-- ==== Sys2Proof/Laws/State.lean ====
section
/-! SUPPORT. What each named update of the device leaves as it was: one lemma per update and field, so that no proof
unfolds a record update. -/

namespace Sys2Proof.Machine

/-! ### emit -/

@[simp] theorem Dev.emit_fuses (d : Dev) (o : Output) : (d.emit o).fuses = d.fuses := rfl
@[simp] theorem Dev.emit_nv (d : Dev) (o : Output) : (d.emit o).nv = d.nv := rfl
@[simp] theorem Dev.emit_storeNv (d : Dev) (o : Output) : (d.emit o).storeNv = d.storeNv := rfl
@[simp] theorem Dev.emit_units (d : Dev) (o : Output) : (d.emit o).units = d.units := rfl
@[simp] theorem Dev.emit_glb (d : Dev) (o : Output) : (d.emit o).glb = d.glb := rfl
@[simp] theorem Dev.emit_pans (d : Dev) (o : Output) : (d.emit o).pans = d.pans := rfl
@[simp] theorem Dev.emit_cfg (d : Dev) (o : Output) : (d.emit o).cfg = d.cfg := rfl
@[simp] theorem Dev.emit_store (d : Dev) (o : Output) : (d.emit o).store = d.store := rfl
@[simp] theorem Dev.emit_rake (d : Dev) (o : Output) : (d.emit o).rake = d.rake := rfl
@[simp] theorem Dev.emit_sl (d : Dev) (o : Output) : (d.emit o).sl = d.sl := rfl
@[simp] theorem Dev.emit_routes (d : Dev) (o : Output) : (d.emit o).routes = d.routes := rfl
@[simp] theorem Dev.emit_banks (d : Dev) (o : Output) : (d.emit o).banks = d.banks := rfl
@[simp] theorem Dev.emit_hps (d : Dev) (o : Output) : (d.emit o).hps = d.hps := rfl
@[simp] theorem Dev.emit_execs (d : Dev) (o : Output) : (d.emit o).execs = d.execs := rfl
@[simp] theorem Dev.emit_nextExec (d : Dev) (o : Output) : (d.emit o).nextExec = d.nextExec := rfl
@[simp] theorem Dev.emit_links (d : Dev) (o : Output) : (d.emit o).links = d.links := rfl
@[simp] theorem Dev.emit_fports (d : Dev) (o : Output) : (d.emit o).fports = d.fports := rfl
@[simp] theorem Dev.emit_pins (d : Dev) (o : Output) : (d.emit o).pins = d.pins := rfl
@[simp] theorem Dev.emit_time (d : Dev) (o : Output) : (d.emit o).time = d.time := rfl
@[simp] theorem Dev.emit_pwr (d : Dev) (o : Output) : (d.emit o).pwr = d.pwr := rfl
@[simp] theorem Dev.emit_clk (d : Dev) (o : Output) : (d.emit o).clk = d.clk := rfl
@[simp] theorem Dev.emit_bgs (d : Dev) (o : Output) : (d.emit o).bgs = d.bgs := rfl
@[simp] theorem Dev.emit_tele (d : Dev) (o : Output) : (d.emit o).tele = d.tele := rfl
@[simp] theorem Dev.emit_fuse (d : Dev) (o : Output) : (d.emit o).fuse = d.fuse := rfl
@[simp] theorem Dev.emit_mgmt (d : Dev) (o : Output) : (d.emit o).mgmt = d.mgmt := rfl
@[simp] theorem Dev.emit_mblk (d : Dev) (o : Output) : (d.emit o).mblk = d.mblk := rfl
@[simp] theorem Dev.emit_test (d : Dev) (o : Output) : (d.emit o).test = d.test := rfl
@[simp] theorem Dev.emit_pfw (d : Dev) (o : Output) : (d.emit o).pfw = d.pfw := rfl
@[simp] theorem Dev.emit_freeCtr (d : Dev) (o : Output) : (d.emit o).freeCtr = d.freeCtr := rfl

/-! ### setPan -/

@[simp] theorem Dev.setPan_fuses (d : Dev) (p : Nat) (v : Pan) : (d.setPan p v).fuses = d.fuses := rfl
@[simp] theorem Dev.setPan_nv (d : Dev) (p : Nat) (v : Pan) : (d.setPan p v).nv = d.nv := rfl
@[simp] theorem Dev.setPan_storeNv (d : Dev) (p : Nat) (v : Pan) : (d.setPan p v).storeNv = d.storeNv := rfl
@[simp] theorem Dev.setPan_units (d : Dev) (p : Nat) (v : Pan) : (d.setPan p v).units = d.units := rfl
@[simp] theorem Dev.setPan_glb (d : Dev) (p : Nat) (v : Pan) : (d.setPan p v).glb = d.glb := rfl
@[simp] theorem Dev.setPan_cfg (d : Dev) (p : Nat) (v : Pan) : (d.setPan p v).cfg = d.cfg := rfl
@[simp] theorem Dev.setPan_store (d : Dev) (p : Nat) (v : Pan) : (d.setPan p v).store = d.store := rfl
@[simp] theorem Dev.setPan_rake (d : Dev) (p : Nat) (v : Pan) : (d.setPan p v).rake = d.rake := rfl
@[simp] theorem Dev.setPan_sl (d : Dev) (p : Nat) (v : Pan) : (d.setPan p v).sl = d.sl := rfl
@[simp] theorem Dev.setPan_routes (d : Dev) (p : Nat) (v : Pan) : (d.setPan p v).routes = d.routes := rfl
@[simp] theorem Dev.setPan_banks (d : Dev) (p : Nat) (v : Pan) : (d.setPan p v).banks = d.banks := rfl
@[simp] theorem Dev.setPan_hps (d : Dev) (p : Nat) (v : Pan) : (d.setPan p v).hps = d.hps := rfl
@[simp] theorem Dev.setPan_execs (d : Dev) (p : Nat) (v : Pan) : (d.setPan p v).execs = d.execs := rfl
@[simp] theorem Dev.setPan_nextExec (d : Dev) (p : Nat) (v : Pan) : (d.setPan p v).nextExec = d.nextExec := rfl
@[simp] theorem Dev.setPan_links (d : Dev) (p : Nat) (v : Pan) : (d.setPan p v).links = d.links := rfl
@[simp] theorem Dev.setPan_fports (d : Dev) (p : Nat) (v : Pan) : (d.setPan p v).fports = d.fports := rfl
@[simp] theorem Dev.setPan_pins (d : Dev) (p : Nat) (v : Pan) : (d.setPan p v).pins = d.pins := rfl
@[simp] theorem Dev.setPan_time (d : Dev) (p : Nat) (v : Pan) : (d.setPan p v).time = d.time := rfl
@[simp] theorem Dev.setPan_pwr (d : Dev) (p : Nat) (v : Pan) : (d.setPan p v).pwr = d.pwr := rfl
@[simp] theorem Dev.setPan_clk (d : Dev) (p : Nat) (v : Pan) : (d.setPan p v).clk = d.clk := rfl
@[simp] theorem Dev.setPan_bgs (d : Dev) (p : Nat) (v : Pan) : (d.setPan p v).bgs = d.bgs := rfl
@[simp] theorem Dev.setPan_tele (d : Dev) (p : Nat) (v : Pan) : (d.setPan p v).tele = d.tele := rfl
@[simp] theorem Dev.setPan_fuse (d : Dev) (p : Nat) (v : Pan) : (d.setPan p v).fuse = d.fuse := rfl
@[simp] theorem Dev.setPan_mgmt (d : Dev) (p : Nat) (v : Pan) : (d.setPan p v).mgmt = d.mgmt := rfl
@[simp] theorem Dev.setPan_mblk (d : Dev) (p : Nat) (v : Pan) : (d.setPan p v).mblk = d.mblk := rfl
@[simp] theorem Dev.setPan_test (d : Dev) (p : Nat) (v : Pan) : (d.setPan p v).test = d.test := rfl
@[simp] theorem Dev.setPan_pfw (d : Dev) (p : Nat) (v : Pan) : (d.setPan p v).pfw = d.pfw := rfl
@[simp] theorem Dev.setPan_freeCtr (d : Dev) (p : Nat) (v : Pan) : (d.setPan p v).freeCtr = d.freeCtr := rfl
@[simp] theorem Dev.setPan_out (d : Dev) (p : Nat) (v : Pan) : (d.setPan p v).out = d.out := rfl

/-! ### modPan -/

@[simp] theorem Dev.modPan_fuses (d : Dev) (p : Nat) (f : Pan → Pan) : (d.modPan p f).fuses = d.fuses := rfl
@[simp] theorem Dev.modPan_nv (d : Dev) (p : Nat) (f : Pan → Pan) : (d.modPan p f).nv = d.nv := rfl
@[simp] theorem Dev.modPan_storeNv (d : Dev) (p : Nat) (f : Pan → Pan) : (d.modPan p f).storeNv = d.storeNv := rfl
@[simp] theorem Dev.modPan_units (d : Dev) (p : Nat) (f : Pan → Pan) : (d.modPan p f).units = d.units := rfl
@[simp] theorem Dev.modPan_glb (d : Dev) (p : Nat) (f : Pan → Pan) : (d.modPan p f).glb = d.glb := rfl
@[simp] theorem Dev.modPan_cfg (d : Dev) (p : Nat) (f : Pan → Pan) : (d.modPan p f).cfg = d.cfg := rfl
@[simp] theorem Dev.modPan_store (d : Dev) (p : Nat) (f : Pan → Pan) : (d.modPan p f).store = d.store := rfl
@[simp] theorem Dev.modPan_rake (d : Dev) (p : Nat) (f : Pan → Pan) : (d.modPan p f).rake = d.rake := rfl
@[simp] theorem Dev.modPan_sl (d : Dev) (p : Nat) (f : Pan → Pan) : (d.modPan p f).sl = d.sl := rfl
@[simp] theorem Dev.modPan_routes (d : Dev) (p : Nat) (f : Pan → Pan) : (d.modPan p f).routes = d.routes := rfl
@[simp] theorem Dev.modPan_banks (d : Dev) (p : Nat) (f : Pan → Pan) : (d.modPan p f).banks = d.banks := rfl
@[simp] theorem Dev.modPan_hps (d : Dev) (p : Nat) (f : Pan → Pan) : (d.modPan p f).hps = d.hps := rfl
@[simp] theorem Dev.modPan_execs (d : Dev) (p : Nat) (f : Pan → Pan) : (d.modPan p f).execs = d.execs := rfl
@[simp] theorem Dev.modPan_nextExec (d : Dev) (p : Nat) (f : Pan → Pan) : (d.modPan p f).nextExec = d.nextExec := rfl
@[simp] theorem Dev.modPan_links (d : Dev) (p : Nat) (f : Pan → Pan) : (d.modPan p f).links = d.links := rfl
@[simp] theorem Dev.modPan_fports (d : Dev) (p : Nat) (f : Pan → Pan) : (d.modPan p f).fports = d.fports := rfl
@[simp] theorem Dev.modPan_pins (d : Dev) (p : Nat) (f : Pan → Pan) : (d.modPan p f).pins = d.pins := rfl
@[simp] theorem Dev.modPan_time (d : Dev) (p : Nat) (f : Pan → Pan) : (d.modPan p f).time = d.time := rfl
@[simp] theorem Dev.modPan_pwr (d : Dev) (p : Nat) (f : Pan → Pan) : (d.modPan p f).pwr = d.pwr := rfl
@[simp] theorem Dev.modPan_clk (d : Dev) (p : Nat) (f : Pan → Pan) : (d.modPan p f).clk = d.clk := rfl
@[simp] theorem Dev.modPan_bgs (d : Dev) (p : Nat) (f : Pan → Pan) : (d.modPan p f).bgs = d.bgs := rfl
@[simp] theorem Dev.modPan_tele (d : Dev) (p : Nat) (f : Pan → Pan) : (d.modPan p f).tele = d.tele := rfl
@[simp] theorem Dev.modPan_fuse (d : Dev) (p : Nat) (f : Pan → Pan) : (d.modPan p f).fuse = d.fuse := rfl
@[simp] theorem Dev.modPan_mgmt (d : Dev) (p : Nat) (f : Pan → Pan) : (d.modPan p f).mgmt = d.mgmt := rfl
@[simp] theorem Dev.modPan_mblk (d : Dev) (p : Nat) (f : Pan → Pan) : (d.modPan p f).mblk = d.mblk := rfl
@[simp] theorem Dev.modPan_test (d : Dev) (p : Nat) (f : Pan → Pan) : (d.modPan p f).test = d.test := rfl
@[simp] theorem Dev.modPan_pfw (d : Dev) (p : Nat) (f : Pan → Pan) : (d.modPan p f).pfw = d.pfw := rfl
@[simp] theorem Dev.modPan_freeCtr (d : Dev) (p : Nat) (f : Pan → Pan) : (d.modPan p f).freeCtr = d.freeCtr := rfl
@[simp] theorem Dev.modPan_out (d : Dev) (p : Nat) (f : Pan → Pan) : (d.modPan p f).out = d.out := rfl
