-- ==== Sys2Proof/Laws/Frames.lean ====
section
/-! SUPPORT. What the shared operations of Machine/Ops.lean and Machine/Flags.lean can do, said once: which fields they
leave, and that raising an event changes nothing but the event rings. -/

namespace Sys2Proof.Machine

/-! ### Running a command -/

theorem runCmd_next {c : Instr} {f : Dev → Dev} {s : State} (h : c.wf = true) :
    runCmd c f s = .next { s with dev := f s.dev } := by
  simp [runCmd, h]

theorem runCmd_fault {c : Instr} {f : Dev → Dev} {s : State} (h : c.wf = false) : runCmd c f s = .fault .noSuchUnit := by
  simp [runCmd, h]

/-- A command takes effect where its operation does. -/
theorem takes_of_runCmd {c : Instr} {f : Dev → Dev} {s : State} {P : Dev → Prop} (he : exec c s = runCmd c f s)
    (h : c.wf = true) (hp : P (f s.dev)) : Takes c s P :=
  ⟨{ s with dev := f s.dev }, he.trans (runCmd_next h), rfl, hp⟩

/-! ### Events -/

theorem HostPort.EvSame.refl (h : HostPort) : h.EvSame h := rfl

theorem HostPort.EvSame.trans {a b c : HostPort} (h1 : a.EvSame b) (h2 : b.EvSame c) : a.EvSame c := by
  unfold EvSame at *
  rw [h2, h1]

theorem Dev.Events.refl (d : Dev) : d.Events d :=
  ⟨rfl, fun _ => HostPort.EvSame.refl _, [], by simp, by simp⟩

theorem Dev.Events.trans {a b c : Dev} (h1 : a.Events b) (h2 : b.Events c) : a.Events c := by
  obtain ⟨e1, p1, l1, o1, q1⟩ := h1
  obtain ⟨e2, p2, l2, o2, q2⟩ := h2
  refine ⟨?_, fun p => (p1 p).trans (p2 p), l1 ++ l2, ?_, ?_⟩
  · rw [e2, e1]
  · rw [o2, o1, List.append_assoc]
  · intro o ho
    rcases List.mem_append.1 ho with ho | ho
    · exact q1 o ho
    · exact q2 o ho

/-- What emits an event's record or vector is within `Events`. -/
theorem Dev.Events.emit (d : Dev) {o : Output} (ho : o.isEvent = true) : d.Events (d.emit o) :=
  ⟨rfl, fun _ => rfl, [o], rfl, by simpa using ho⟩

/-- A change of one host port within the event bookkeeping is within `Events`. -/
theorem Dev.Events.modHp (d : Dev) (p : Nat) (f : HostPort → HostPort) (hf : (d.hp p).EvSame (f (d.hp p))) :
    d.Events (d.modHp p f) := by
  refine ⟨rfl, fun q => ?_, [], by simp [Dev.modHp], by simp⟩
  show (d.hp q).EvSame ((d.hps.modify {} p f).get {} q)
  rw [Tab.get_modify]
  split
  · next h => subst h; exact hf
  · rfl

theorem Dev.sendMsix_events (d : Dev) (p v : Nat) : d.Events (d.sendMsix p v) := by
  unfold Dev.sendMsix
  dsimp only
  split
  · exact Dev.Events.refl d
  · split
    · exact Dev.Events.modHp d p _ rfl
    · exact Dev.Events.emit d rfl

theorem Cq.request_same (c : Cq) :
    c.request.1 = { c with holding := c.request.1.holding, owed := c.request.1.owed } := by
  unfold Cq.request
  split
  · rfl
  · split <;> rfl

theorem Cq.advance_same (c : Cq) : c.advance = { c with tail := c.advance.tail, phase := c.advance.phase } := by
  unfold Cq.advance
  split <;> rfl

theorem Dev.writeEvent_events (d : Dev) (p : Nat) (e : HeldEv) : d.Events (d.writeEvent p e) := by
  unfold Dev.writeEvent
  dsimp only
  have h1 : d.Events (d.emit (.hostWrite p (BitVec.ofNat 64 (ringBase (d.hp p).eq.baseLo (d.hp p).eq.baseHi + 32 * (d.hp p).eq.tail))
      (eventBytes (d.hp p).eq.phase e) false)) := Dev.Events.emit d rfl
  have h2 : ∀ d1 : Dev, d1.hp p = d.hp p → d1.Events (d1.modHp p fun h => { h with eq := ((d.hp p).eq.advance.request).1 }) := by
    intro d1 hd
    refine Dev.Events.modHp d1 p _ ?_
    have := Cq.request_same (d.hp p).eq.advance
    have h' := Cq.advance_same (d.hp p).eq
    rw [hd]
    unfold HostPort.EvSame
    dsimp only
    rw [this, h']
  split
  · exact h1.trans ((h2 (d.emit _) rfl).trans (Dev.sendMsix_events _ _ _))
  · exact h1.trans (h2 (d.emit _) rfl)

theorem Dev.flushLost_events (d : Dev) (p : Nat) : d.Events (d.flushLost p) := by
  unfold Dev.flushLost
  dsimp only
  split
  · exact (Dev.Events.modHp d p (fun h => { h with eqLost := 0 }) rfl).trans (Dev.writeEvent_events _ _ _)
  · exact Dev.Events.refl d

theorem Dev.deliverEvent_events (d : Dev) (p : Nat) (e : HeldEv) : d.Events (d.deliverEvent p e) := by
  unfold Dev.deliverEvent
  dsimp only
  split
  · exact Dev.Events.modHp d p _ rfl
  · split
    · exact (Dev.flushLost_events d p).trans (Dev.Events.modHp _ p _ rfl)
    · exact (Dev.flushLost_events d p).trans (Dev.writeEvent_events _ _ _)

theorem Dev.holdForD0_events (d : Dev) (p : Nat) (e : HeldEv) : d.Events (d.holdForD0 p e) := by
  unfold Dev.holdForD0
  dsimp only
  split
  · exact (Dev.Events.modHp d p (fun h => { h with
      evHeld := h.evHeld ++ [e]
      conf := { h.conf with pmcsr := h.conf.pmcsr ||| if h.conf.d3 then 0x8000 else 0 } }) rfl).trans (Dev.Events.emit _ rfl)
  · exact Dev.Events.modHp d p _ rfl

theorem Dev.eventAt_events (d : Dev) (p u code status : Nat) (data : DWord) : d.Events (d.eventAt p u code status data) := by
  unfold Dev.eventAt
  dsimp only
  split
  · split
    · exact Dev.Events.modHp d p _ rfl
    · split
      · exact Dev.holdForD0_events _ _ _
      · exact Dev.deliverEvent_events _ _ _
  · split <;> exact Dev.Events.modHp d p _ rfl
  · split <;> exact Dev.Events.modHp d p _ rfl

/-- A fold of operations within `Events` is within `Events`. -/
theorem Dev.Events.foldS {α : Type} (f : Dev → α → Dev) (l : List α) (d : Dev) (hf : ∀ d a, Dev.Events d (f d a)) :
    d.Events (Machine.foldS f d l) := by
  unfold Machine.foldS
  induction l generalizing d with
  | nil => exact Dev.Events.refl d
  | cons a l ih => exact (hf d a).trans (ih _)

/-- Raising an event changes nothing but the event rings. -/
theorem Dev.event_events (d : Dev) (u code status : Nat) (data : DWord) : d.Events (d.event u code status data) := by
  unfold Dev.event Dev.eventFor
  refine Dev.Events.foldS _ _ _ fun d p => ?_
  split
  · exact Dev.eventAt_events _ _ _ _ _ _
  · exact Dev.Events.refl d

/-- An event about a unit, raised by another. -/
theorem Dev.eventFor_events (d : Dev) (a u code status : Nat) (data : DWord) : d.Events (d.eventFor a u code status data) := by
  unfold Dev.eventFor
  refine Dev.Events.foldS _ _ _ fun d p => ?_
  split
  · exact Dev.eventAt_events _ _ _ _ _ _
  · exact Dev.Events.refl d

/-- A transition writes the unit's register and raises its events (R23, R33). -/
theorem Dev.setUnit_events (d : Dev) (u : Nat) (new : UState) (c : Cause) (h : d.ust u ≠ new) :
    (d.putUnit u new).Events (d.setUnit u new c) := by
  have h' : ¬((d.unit u).st = new) := h
  unfold Dev.setUnit
  simp only [if_neg h']
  refine Dev.Events.foldS _ _ _ fun d p => ?_
  split
  · exact Dev.eventAt_events _ _ _ _ _ _
  · exact Dev.Events.refl d

/-- A transition to the state a unit has does nothing. -/
theorem Dev.setUnit_same (d : Dev) (u : Nat) (new : UState) (c : Cause) (h : d.ust u = new) : d.setUnit u new c = d := by
  have h' : (d.unit u).st = new := h
  unfold Dev.setUnit
  simp only [if_pos h']

theorem Dev.Events.noteFault {a b : Dev} (u st : Nat) (h : a.Events b) : (a.noteFault u st).Events (b.noteFault u st) := by
  obtain ⟨e, p, l, o, q⟩ := h
  refine ⟨?_, p, l, o, q⟩
  unfold Dev.noteFault
  rw [e]

theorem Dev.Events.putUnit {a b : Dev} (u : Nat) (n : UState) (h : a.Events b) : (a.putUnit u n).Events (b.putUnit u n) := by
  obtain ⟨e, p, l, o, q⟩ := h
  refine ⟨?_, p, l, o, q⟩
  rw [e]
  rfl

theorem Dev.Events.ust {a b : Dev} (h : a.Events b) (u : Nat) : b.ust u = a.ust u := by
  rw [h.1]
  rfl

/-- A fault notes itself, writes the unit's register and raises its events (R20, R593, R639). -/
theorem Dev.fault_events (d : Dev) (u status : Nat) (data : DWord) (h : d.ust u ≠ .faulted) :
    ((d.noteFault u status).putUnit u .faulted).Events (d.fault u status data) := by
  unfold Dev.fault
  have h1 := (Dev.event_events d u 0x81 status data).noteFault u status
  exact (h1.putUnit u .faulted).trans (Dev.setUnit_events _ _ _ _ (by rw [h1.ust]; exact h))

/-! ### The slots of the management interfaces -/

@[simp] theorem Dev.mg_modMg_same (d : Dev) (v : MgmtIf) (f : Mgmt → Mgmt) : (d.modMg v f).mg v = f (d.mg v) := by
  cases v <;> simp [Dev.modMg, Dev.mg]

theorem Dev.mg_modMg_other (d : Dev) (i v : MgmtIf) (f : Mgmt → Mgmt) (h : i ≠ v) : (d.modMg v f).mg i = d.mg i := by
  cases i <;> cases v <;> simp [Dev.modMg, Dev.mg, Tab.get_modify] at h ⊢

/-! ### Completions -/

theorem HostPort.CplSame.refl (h : HostPort) : h.CplSame h := ⟨rfl, fun _ => rfl⟩

theorem HostPort.CplSame.trans {a b c : HostPort} (h1 : a.CplSame b) (h2 : b.CplSame c) : a.CplSame c := by
  obtain ⟨e1, r1⟩ := h1
  obtain ⟨e2, r2⟩ := h2
  exact ⟨by rw [e2, e1], fun r => (r2 r).trans (r1 r)⟩

theorem HostPort.EvSame.cpl {a b : HostPort} (h : a.EvSame b) : a.CplSame b := by
  unfold EvSame at h
  exact ⟨by rw [h], fun r => by rw [h]⟩

theorem Dev.Replied.refl (d : Dev) : d.Replied d := ⟨rfl, fun _ => HostPort.CplSame.refl _, [], by simp⟩

theorem Dev.Replied.trans {a b c : Dev} (h1 : a.Replied b) (h2 : b.Replied c) : a.Replied c := by
  obtain ⟨e1, p1, l1, o1⟩ := h1
  obtain ⟨e2, p2, l2, o2⟩ := h2
  exact ⟨by rw [e2, e1], fun p => (p1 p).trans (p2 p), l1 ++ l2, by rw [o2, o1, List.append_assoc]⟩

theorem Dev.Events.replied {a b : Dev} (h : a.Events b) : a.Replied b := by
  obtain ⟨e, p, l, o, _⟩ := h
  exact ⟨by rw [e], fun q => (p q).cpl, l, o⟩

theorem Dev.Replied.emit (d : Dev) (o : Output) : d.Replied (d.emit o) := ⟨rfl, fun _ => .refl _, [o], rfl⟩

theorem Dev.Replied.modHp (d : Dev) (p : Nat) (f : HostPort → HostPort) (hf : (d.hp p).CplSame (f (d.hp p))) :
    d.Replied (d.modHp p f) := by
  refine ⟨rfl, fun q => ?_, [], by simp [Dev.modHp]⟩
  show (d.hp q).CplSame ((d.hps.modify {} p f).get {} q)
  rw [Tab.get_modify]
  split
  · next h => subst h; exact hf
  · exact .refl _

theorem Dev.Replied.modSq (d : Dev) (p q : Nat) (f : Sq → Sq) : d.Replied (d.modSq p q f) :=
  Dev.Replied.modHp d p _ ⟨rfl, fun _ => rfl⟩

theorem Dev.Replied.modCq (d : Dev) (p q : Nat) (f : Cq → Cq) : d.Replied (d.modCq p q f) :=
  Dev.Replied.modHp d p _ ⟨rfl, fun _ => rfl⟩

/-- A posted write leaves the port or waits in it. -/
theorem Dev.postHost_replied (d : Dev) (p : Nat) (a : DWord) (bs : List Byte) (ro : Bool) : d.Replied (d.postHost p a bs ro) := by
  unfold Dev.postHost
  split
  · exact Dev.Replied.emit d _
  · exact Dev.Replied.modHp d p _ ⟨rfl, fun _ => rfl⟩

theorem Dev.Replied.modMg (d : Dev) (v : MgmtIf) (f : Mgmt → Mgmt) : d.Replied (d.modMg v f) :=
  ⟨rfl, fun _ => .refl _, [], by simp [Dev.modMg]⟩

theorem Dev.Replied.execs (d : Dev) (e : Tab (Option Exec)) (n : Nat) : d.Replied { d with execs := e, nextExec := n } :=
  ⟨rfl, fun _ => .refl _, [], by simp⟩

theorem Dev.sendMsix_replied (d : Dev) (p v : Nat) : d.Replied (d.sendMsix p v) := (Dev.sendMsix_events d p v).replied

/-- Writing a completion record posts it first. -/
theorem Dev.writeCpl_posts (d : Dev) (p sq : Nat) (tag : BitVec 16) (irq : Bool) (status unit : Nat) (info : DWord) :
    (d.postHost p
        (BitVec.ofNat 64 (ringBase ((d.hp p).cq (fld ((d.hp p).sq sq).cfg 16 2)).baseLo ((d.hp p).cq (fld ((d.hp p).sq sq).cfg 16 2)).baseHi +
          16 * ((d.hp p).cq (fld ((d.hp p).sq sq).cfg 16 2)).tail))
        (wordsBytes (completionWords tag status sq ((d.hp p).cq (fld ((d.hp p).sq sq).cfg 16 2)).phase unit ((d.hp p).sq sq).head info)) false).Replied
      (d.writeCpl p sq tag irq status unit info) := by
  unfold Dev.writeCpl
  dsimp only
  repeat' split
  all_goals first
    | exact Dev.Replied.modCq _ _ _ _
    | exact (Dev.Replied.modCq _ _ _ _).trans (Dev.sendMsix_replied _ _ _)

§

### Problem statement
Exactly the lines from the start of the entries through the one bearing "o).fports = d.fports := rfl" are to be output, with both ends included.

### Exercise solution
-- ==== Sys2Proof/Laws/State.lean ====
section
/-! SUPPORT. What each named update of the device leaves as it was: one lemma per update and field, so that no proof
unfolds a record update. -/

namespace Sys2Proof.Machine

/-! ### emit -/

@[simp] theorem Dev.emit_fuses (d : Dev) (o : Output) : (d.emit o).fuses = d.fuses := rfl
@[simp] theorem Dev.emit_nv (d : Dev) (o : Output) : (d.emit o).nv = d.nv := rfl
@[simp] theorem Dev.emit_storeNv (d : Dev) (o : Output) : (d.emit o).storeNv = d.storeNv := rfl
@[simp] theorem Dev.emit_units (d : Dev) (o : Output) : (d.emit o).units = d.units := rfl
@[simp] theorem Dev.emit_glb (d : Dev) (o : Output) : (d.emit o).glb = d.glb := rfl
@[simp] theorem Dev.emit_pans (d : Dev) (o : Output) : (d.emit o).pans = d.pans := rfl
@[simp] theorem Dev.emit_cfg (d : Dev) (o : Output) : (d.emit o).cfg = d.cfg := rfl
@[simp] theorem Dev.emit_store (d : Dev) (o : Output) : (d.emit o).store = d.store := rfl
@[simp] theorem Dev.emit_rake (d : Dev) (o : Output) : (d.emit o).rake = d.rake := rfl
@[simp] theorem Dev.emit_sl (d : Dev) (o : Output) : (d.emit o).sl = d.sl := rfl
@[simp] theorem Dev.emit_routes (d : Dev) (o : Output) : (d.emit o).routes = d.routes := rfl
@[simp] theorem Dev.emit_banks (d : Dev) (o : Output) : (d.emit o).banks = d.banks := rfl
@[simp] theorem Dev.emit_hps (d : Dev) (o : Output) : (d.emit o).hps = d.hps := rfl
@[simp] theorem Dev.emit_execs (d : Dev) (o : Output) : (d.emit o).execs = d.execs := rfl
@[simp] theorem Dev.emit_nextExec (d : Dev) (o : Output) : (d.emit o).nextExec = d.nextExec := rfl
@[simp] theorem Dev.emit_links (d : Dev) (o : Output) : (d.emit o).links = d.links := rfl
@[simp] theorem Dev.emit_fports (d : Dev) (o : Output) : (d.emit o).fports = d.fports := rfl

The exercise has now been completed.